> **EXERCISE BRIEF**: Your answer should consist solely of the lines from the first line of the data through the line with "def refusalOf : Result → Option Refusal", each reproduced exactly.

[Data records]
* * *

-- ==== Sys2Proof/Tests/Slice0.lean ====
section
/-! SUPPORT. Tests on the spec's own vectors (spec/95_test_vectors.md), one step each, and for every obligation with hypotheses
a witness that meets them. -/

namespace Sys2Proof.Tests

open Sys2Proof.Machine Sys2Proof.Safety

/-! ## Helpers -/

def nextOf : Result → Option State
  | .next s => some s
  | .fault _ => none
  | .refused _ => none

def refusalOf : Result → Option Refusal
  | .next _ => none
  | .fault _ => none
  | .refused r => some r

/-- The last value returned when an instruction runs first after reset. -/
def returned (i : Instr) : Option Output := (nextOf (exec i State.reset)).bind fun t => t.trace.getLast?

/-- After a first boundary, with nothing received since. -/
def fresh : State := { State.reset with synced := true }

/-- About to close the candidate `bs`: its bytes and the `HDR` of the closing pair have been received. -/
def closing (bs : List Byte) : State := { fresh with acc := bs ++ [0x54], saw := true }

/-- The Byte Source has failed. -/
def failed : State := { State.reset with fault := true }

/-- The payload of frame A. -/
def payloadA : RawFrame :=
  #v[0xE8, 0x03, 0x00, 0x00, 0x64, 0x00, 0x80, 0x64, 0x00, 0x80, 0x64, 0x00, 0x80, 0x64, 0x00, 0x80, 0x64, 0x00,
  0x80, 0x64, 0x00, 0x80, 0x64, 0x00, 0x80, 0x64, 0x00, 0x80, 0x64, 0x00, 0x80, 0x64, 0x00, 0x80, 0x64, 0x00,
  0x80, 0x64, 0x00, 0x80, 0x30, 0x75, 0x10, 0x27, 0x50]

/-- The payload of frame B. -/
def payloadB : RawFrame :=
  #v[0xA0, 0x8C, 0xB8, 0x88, 0xC8, 0x00, 0x00, 0xC9, 0x00, 0x0A, 0xCA, 0x00, 0x14, 0xCB, 0x00, 0x1E, 0xCC, 0x00,
  0x28, 0xCD, 0x00, 0x32, 0xCE, 0x00, 0x3C, 0xCF, 0x00, 0x46, 0xD0, 0x00, 0x50, 0xD1, 0x00, 0x5A, 0xD2, 0x00,
  0x64, 0xD3, 0x00, 0x6E, 0xE8, 0x03, 0x04, 0x29, 0x4B]

/-- The payload of frame D. -/
def payloadD : RawFrame :=
  #v[0xE8, 0x03, 0x00, 0x00, 0x64, 0x00, 0x80, 0x64, 0x00, 0x80, 0x64, 0x00, 0x80, 0x64, 0x00, 0x80, 0x64, 0x00,
  0x80, 0x64, 0x00, 0x80, 0x64, 0x00, 0x80, 0x64, 0x00, 0x80, 0x64, 0x00, 0x80, 0x64, 0x00, 0x80, 0x64, 0x00,
  0x80, 0x64, 0x00, 0x80, 0x2C, 0x01, 0x10, 0x27, 0x00]

/-- Frame A by its fields. -/
def packetA : Packet := ⟨1000, 0, Vector.replicate 12 ⟨100, 128⟩, 30000, 10000, 0x50⟩

/-- Frame B by its fields. -/
def packetB : Packet :=
  ⟨36000, 35000, #v[⟨200, 0⟩, ⟨201, 10⟩, ⟨202, 20⟩, ⟨203, 30⟩, ⟨204, 40⟩, ⟨205, 50⟩, ⟨206, 60⟩, ⟨207, 70⟩, ⟨208, 80⟩,
    ⟨209, 90⟩, ⟨210, 100⟩, ⟨211, 110⟩], 1000, 10500, 0x4B⟩

/-- The Measurements of frame B (V-I2). -/
def measurementsB : Measurements :=
  #v[⟨420000, 200, 0⟩, ⟨422000, 201, 10⟩, ⟨424000, 202, 20⟩, ⟨426000, 203, 30⟩, ⟨428000, 204, 40⟩, ⟨430000, 205,
    50⟩, ⟨0, 206, 60⟩, ⟨2000, 207, 70⟩, ⟨4000, 208, 80⟩, ⟨6000, 209, 90⟩, ⟨8000, 210, 100⟩, ⟨10000, 211, 110⟩]

/-! ## Well-formed operands -/

/-- R72: `HDR` and `VER` are not of the catch-all class. -/
theorem test_illFormed_rxDat :
    (Instr.rxDat 0x54).wf = false ∧ (Instr.rxDat 0x2C).wf = false ∧ (Instr.rxDat 0x55).wf = true := by decide

/-- R141: the span is in [-29535, 65535]. -/
theorem test_illFormed_interpAng :
    (Instr.interpAng 0 65536 0).wf = false ∧ (Instr.interpAng 0 (-29536) 0).wf = false ∧ (Instr.interpAng 0 (-29535) 0).wf = true := by decide

/-- R34: a bearing is below 432000. -/
theorem test_illFormed_aggAccept :
    (Instr.aggAccept (Vector.replicate 12 ⟨432000, 0, 0⟩) 0).wf = false ∧ (Instr.aggAccept measurementsB 0).wf = true := by decide

/-! ## Decoding, from words written out from R70, R72 and the vectors -/

/-- R72, the byte rows. -/
theorem test_decode_bytes :
    decode false [0x54] = .ok .rxHdr ∧ decode true [0x2C] = .ok .rxVerBoundary ∧ decode false [0x2C] = .ok .rxVerSeeking ∧
      decode true [0x55] = .ok (.rxDat 0x55) := by decide

/-- The 47 bytes of frame A as one table word, the first byte the least significant. -/
theorem test_decode_frameA :
    decodeTableWord 376
      0x5027107530800064800064800064800064800064800064800064800064800064800064800064800064000003E82C54 =
      some (.frame packetA) := by decide

/-- R70, R71: other words are refused by name. -/
theorem test_decode_rejects :
    decode false [] = .error .noBytes ∧ decode false [0x54, 0x2C] = .error (.noSuchLength 2) ∧
      decode false (List.replicate 47 0x54) = .error .noSyncPair := by decide

/-- R70, R72, R82: the words of the encoder. -/
theorem test_encode_words :
    encode (.rx 0x7F) = some [0x7F] ∧ encode .rxVerBoundary = some [0x2C] ∧ encode .flush = none ∧
      encode (.frame packetB) = some ([0x54, 0x2C] ++ payloadB.toList) := by decide

/-! ## The byte rows -/

/-- V-S2: `VER` in SEEKING is data. -/
theorem test_rx_seeking :
    nextOf (exec (.rx 0x2C) State.reset) = some { State.reset with acc := [0x2C], trace := [.event .none] } := by decide

/-- V-S7: 45 bytes before the first pair are still discarded. -/
theorem test_rx_unsync :
    nextOf (exec (.rx 0x2C) { State.reset with acc := List.replicate 45 0 ++ [0x54], saw := true }) =
      some { State.reset with synced := true, cycles := 1, trace := [.event (.discard .unsync)] } := by decide

/-- V-S3: a second `54` re-arms (R101). -/
theorem test_rxHdr :
    nextOf (exec .rxHdr { State.reset with acc := [0x54], saw := true }) =
      some { State.reset with acc := [0x54, 0x54], saw := true, trace := [.event .none] } := by decide

/-- V-S4: a data byte disarms (R102). -/
theorem test_rxDat :
    nextOf (exec (.rxDat 0) { State.reset with acc := [0x54], saw := true }) =
      some { State.reset with acc := [0x54, 0x00], trace := [.event .none] } := by decide

/-- V-S4: the `2C` after it is data (R104). -/
theorem test_rxVerSeeking :
    nextOf (exec .rxVerSeeking { State.reset with acc := [0x54, 0x00] }) =
      some { State.reset with acc := [0x54, 0x00, 0x2C], trace := [.event .none] } := by decide

/-- Program P1: frame B is closed and delivered. -/
theorem test_rxVerBoundary_frame :
    nextOf (exec .rxVerBoundary (closing payloadB.toList)) =
      some { fresh with batch := measurementsB.toList, speed := 36000, speedValid := true, cycles := 1,
                        trace := [.event (.frame packetB measurementsB)] } := by decide +kernel

/-- V-S10: one byte long; P4: the checksum byte of frame D differs. -/
theorem test_rxVerBoundary_discards :
    nextOf (exec .rxVerBoundary (closing (List.replicate 46 0))) =
        some { fresh with cycles := 1, trace := [.event (.discard .length)] } ∧
      nextOf (exec .rxVerBoundary (closing payloadD.toList)) =
        some { fresh with cycles := 1, trace := [.event (.discard .checksum)] } := by decide +kernel

/-! ## FRAME -/

/-- Frame A from reset: its pair is the first boundary, its payload is left in the accumulator (R250). -/
theorem test_frame :
    (nextOf (exec (.frame packetA) State.reset)).map (fun t => (t.acc, t.saw, t.synced, t.cycles, t.trace.take 2)) =
      some (payloadA.toList, false, true, 1, [.event .none, .event (.discard .unsync)]) := by decide

/-! ## Frame-level operations -/

/-- R105. -/
theorem test_lenchk :
    returned (.lenchk (List.replicate 45 0)) = some (.flag true) ∧ returned (.lenchk (List.replicate 44 0)) = some (.flag false) ∧
      returned (.lenchk (List.replicate 46 0)) = some (.flag false) := by decide

/-- V-C3, V-C4. -/
theorem test_chksum :
    returned (.chksum payloadA) = some (.flag true) ∧ returned (.chksum payloadD) = some (.flag false) := by decide +kernel

/-- R165: the base design. -/
theorem test_chksum_disabled :
    (nextOf (exec (.chksum payloadD) { State.reset with cfg := { Config.default with checkEn := false } })).map State.trace =
      some [.flag true] := by decide

/-- V-D3. -/
theorem test_decode :
    returned (.decode payloadB) = some (.packet packetB) := by decide

/-- V-D2: no sign extension. -/
theorem test_decode_ones :
    returned (.decode (Vector.replicate 45 0xFF)) =
      some (.packet ⟨65535, 65535, Vector.replicate 12 ⟨65535, 255⟩, 65535, 65535, 255⟩) := by decide

/-- S7. -/
theorem test_decSpeed :
    returned (.decSpeed payloadA) = some (.u16 1000) := by decide

/-- V-D3. -/
theorem test_decFsa :
    returned (.decFsa payloadB) = some (.u16 35000) := by decide

/-- V-D3: the first and the last lane. -/
theorem test_decDist :
    returned (.decDist payloadB 0) = some (.u16 200) ∧ returned (.decDist payloadB 11) = some (.u16 211) := by decide

/-- V-D3. -/
theorem test_decConf :
    returned (.decConf payloadB 11) = some (.u8 110) := by decide

/-- S7: 300, as the table reads the printed bytes. -/
theorem test_decLsa :
    returned (.decLsa payloadD) = some (.u16 300) := by decide

/-- S7. -/
theorem test_decTs :
    returned (.decTs payloadD) = some (.u16 10000) := by decide

/-- V-D3. -/
theorem test_decChk :
    returned (.decChk payloadB) = some (.u8 0x4B) := by decide

/-- V-I2. -/
theorem test_interp :
    returned (.interp packetB) = some (.measurements measurementsB) := by decide

/-- V-I3, V-I6. -/
theorem test_interpSpan :
    returned (.interpSpan 1000 1000) = some (.span 36000) ∧ returned (.interpSpan 60000 0) = some (.span (-24000)) := by decide

/-- V-I8, V-I14: the ends of the range. -/
theorem test_interpSpan_extremes :
    returned (.interpSpan 0 65535) = some (.span 65535) ∧ returned (.interpSpan 65535 0) = some (.span (-29535)) := by decide

/-- V-I7, V-I14: the largest numerator and the most negative span. -/
theorem test_interpAng :
    returned (.interpAng 65535 36000 11) = some (.angle 318420) ∧
      returned (.interpAng 65535 (-29535) 11) = some (.angle 29535) := by decide

/-- V-I2: sample 6 lands exactly on 0. -/
theorem test_interpPair :
    returned (.interpPair packetB 6) = some (.measurement ⟨0, 206, 60⟩) := by decide

/-! ## The default checksum (V-C1, V-C2, V-C6 and the table of R163) -/

/-- V-C1: the ASCII digits 1 to 9. -/
theorem test_crc_check :
    crcFrom 0 [0x31, 0x32, 0x33, 0x34, 0x35, 0x36, 0x37, 0x38, 0x39] = 0xC3 ∧ crcFrom 0 [0x54, 0x2C] = 0xD8 := by decide +kernel

/-- V-C6. -/
theorem test_crc_constant :
    crc8_4D (Vector.replicate 44 0) = 0xBE ∧ crc8_4D (Vector.replicate 44 0xFF) = 0x20 := by decide +kernel

/-- The table of R163. -/
def crcTable : List Byte :=
    [0x00, 0x4D, 0x9A, 0xD7, 0x79, 0x34, 0xE3, 0xAE, 0xF2, 0xBF, 0x68, 0x25, 0x8B, 0xC6, 0x11, 0x5C]
    ++ [0xA9, 0xE4, 0x33, 0x7E, 0xD0, 0x9D, 0x4A, 0x07, 0x5B, 0x16, 0xC1, 0x8C, 0x22, 0x6F, 0xB8, 0xF5]
    ++ [0x1F, 0x52, 0x85, 0xC8, 0x66, 0x2B, 0xFC, 0xB1, 0xED, 0xA0, 0x77, 0x3A, 0x94, 0xD9, 0x0E, 0x43]
    ++ [0xB6, 0xFB, 0x2C, 0x61, 0xCF, 0x82, 0x55, 0x18, 0x44, 0x09, 0xDE, 0x93, 0x3D, 0x70, 0xA7, 0xEA]
    ++ [0x3E, 0x73, 0xA4, 0xE9, 0x47, 0x0A, 0xDD, 0x90, 0xCC, 0x81, 0x56, 0x1B, 0xB5, 0xF8, 0x2F, 0x62]
    ++ [0x97, 0xDA, 0x0D, 0x40, 0xEE, 0xA3, 0x74, 0x39, 0x65, 0x28, 0xFF, 0xB2, 0x1C, 0x51, 0x86, 0xCB]
    ++ [0x21, 0x6C, 0xBB, 0xF6, 0x58, 0x15, 0xC2, 0x8F, 0xD3, 0x9E, 0x49, 0x04, 0xAA, 0xE7, 0x30, 0x7D]
    ++ [0x88, 0xC5, 0x12, 0x5F, 0xF1, 0xBC, 0x6B, 0x26, 0x7A, 0x37, 0xE0, 0xAD, 0x03, 0x4E, 0x99, 0xD4]
    ++ [0x7C, 0x31, 0xE6, 0xAB, 0x05, 0x48, 0x9F, 0xD2, 0x8E, 0xC3, 0x14, 0x59, 0xF7, 0xBA, 0x6D, 0x20]
    ++ [0xD5, 0x98, 0x4F, 0x02, 0xAC, 0xE1, 0x36, 0x7B, 0x27, 0x6A, 0xBD, 0xF0, 0x5E, 0x13, 0xC4, 0x89]
    ++ [0x63, 0x2E, 0xF9, 0xB4, 0x1A, 0x57, 0x80, 0xCD, 0x91, 0xDC, 0x0B, 0x46, 0xE8, 0xA5, 0x72, 0x3F]
    ++ [0xCA, 0x87, 0x50, 0x1D, 0xB3, 0xFE, 0x29, 0x64, 0x38, 0x75, 0xA2, 0xEF, 0x41, 0x0C, 0xDB, 0x96]
    ++ [0x42, 0x0F, 0xD8, 0x95, 0x3B, 0x76, 0xA1, 0xEC, 0xB0, 0xFD, 0x2A, 0x67, 0xC9, 0x84, 0x53, 0x1E]
    ++ [0xEB, 0xA6, 0x71, 0x3C, 0x92, 0xDF, 0x08, 0x45, 0x19, 0x54, 0x83, 0xCE, 0x60, 0x2D, 0xFA, 0xB7]
    ++ [0x5D, 0x10, 0xC7, 0x8A, 0x24, 0x69, 0xBE, 0xF3, 0xAF, 0xE2, 0x35, 0x78, 0xD6, 0x9B, 0x4C, 0x01]
    ++ [0xF4, 0xB9, 0x6E, 0x23, 0x8D, 0xC0, 0x17, 0x5A, 0x06, 0x4B, 0x9C, 0xD1, 0x7F, 0x32, 0xE5, 0xA8]

/-- Each entry is one byte of the CRC from 0. -/
theorem test_crc_table :
    crcTable = (List.range 256).map fun k => crcByte 0 (BitVec.ofNat 8 k) := by decide +kernel

/-! ## Aggregator and system -/

/-- V-A 4. -/
theorem test_aggAccept :
    (nextOf (exec (.aggAccept measurementsB 36000) { fresh with cycles := 2 })) =
      some { fresh with cycles := 3, batch := measurementsB.toList, speed := 36000, speedValid := true } := by decide

/-- V-A: a tick counts. -/
theorem test_aggTick :
    nextOf (exec .aggTick { fresh with cycles := 39 }) = some { fresh with cycles := 40 } := by decide

/-- V-A: 39 calls are not due, 40 are; also while the source has failed (R173). -/
theorem test_shouldFlush :
    nextOf (exec .shouldFlush { fresh with cycles := 39 }) = some { fresh with cycles := 39, trace := [.flag false] } ∧
      nextOf (exec .shouldFlush { failed with cycles := 40 }) = some { failed with cycles := 40, trace := [.flag true] } := by decide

* * *

> **SOLUTION TO THE PROBLEM**:
-- ==== Sys2Proof/Tests/Slice0.lean ====
section
/-! SUPPORT. Tests on the spec's own vectors (spec/95_test_vectors.md), one step each, and for every obligation with hypotheses
a witness that meets them. -/

namespace Sys2Proof.Tests

open Sys2Proof.Machine Sys2Proof.Safety

/-! ## Helpers -/

def nextOf : Result → Option State
  | .next s => some s
  | .fault _ => none
  | .refused _ => none

def refusalOf : Result → Option Refusal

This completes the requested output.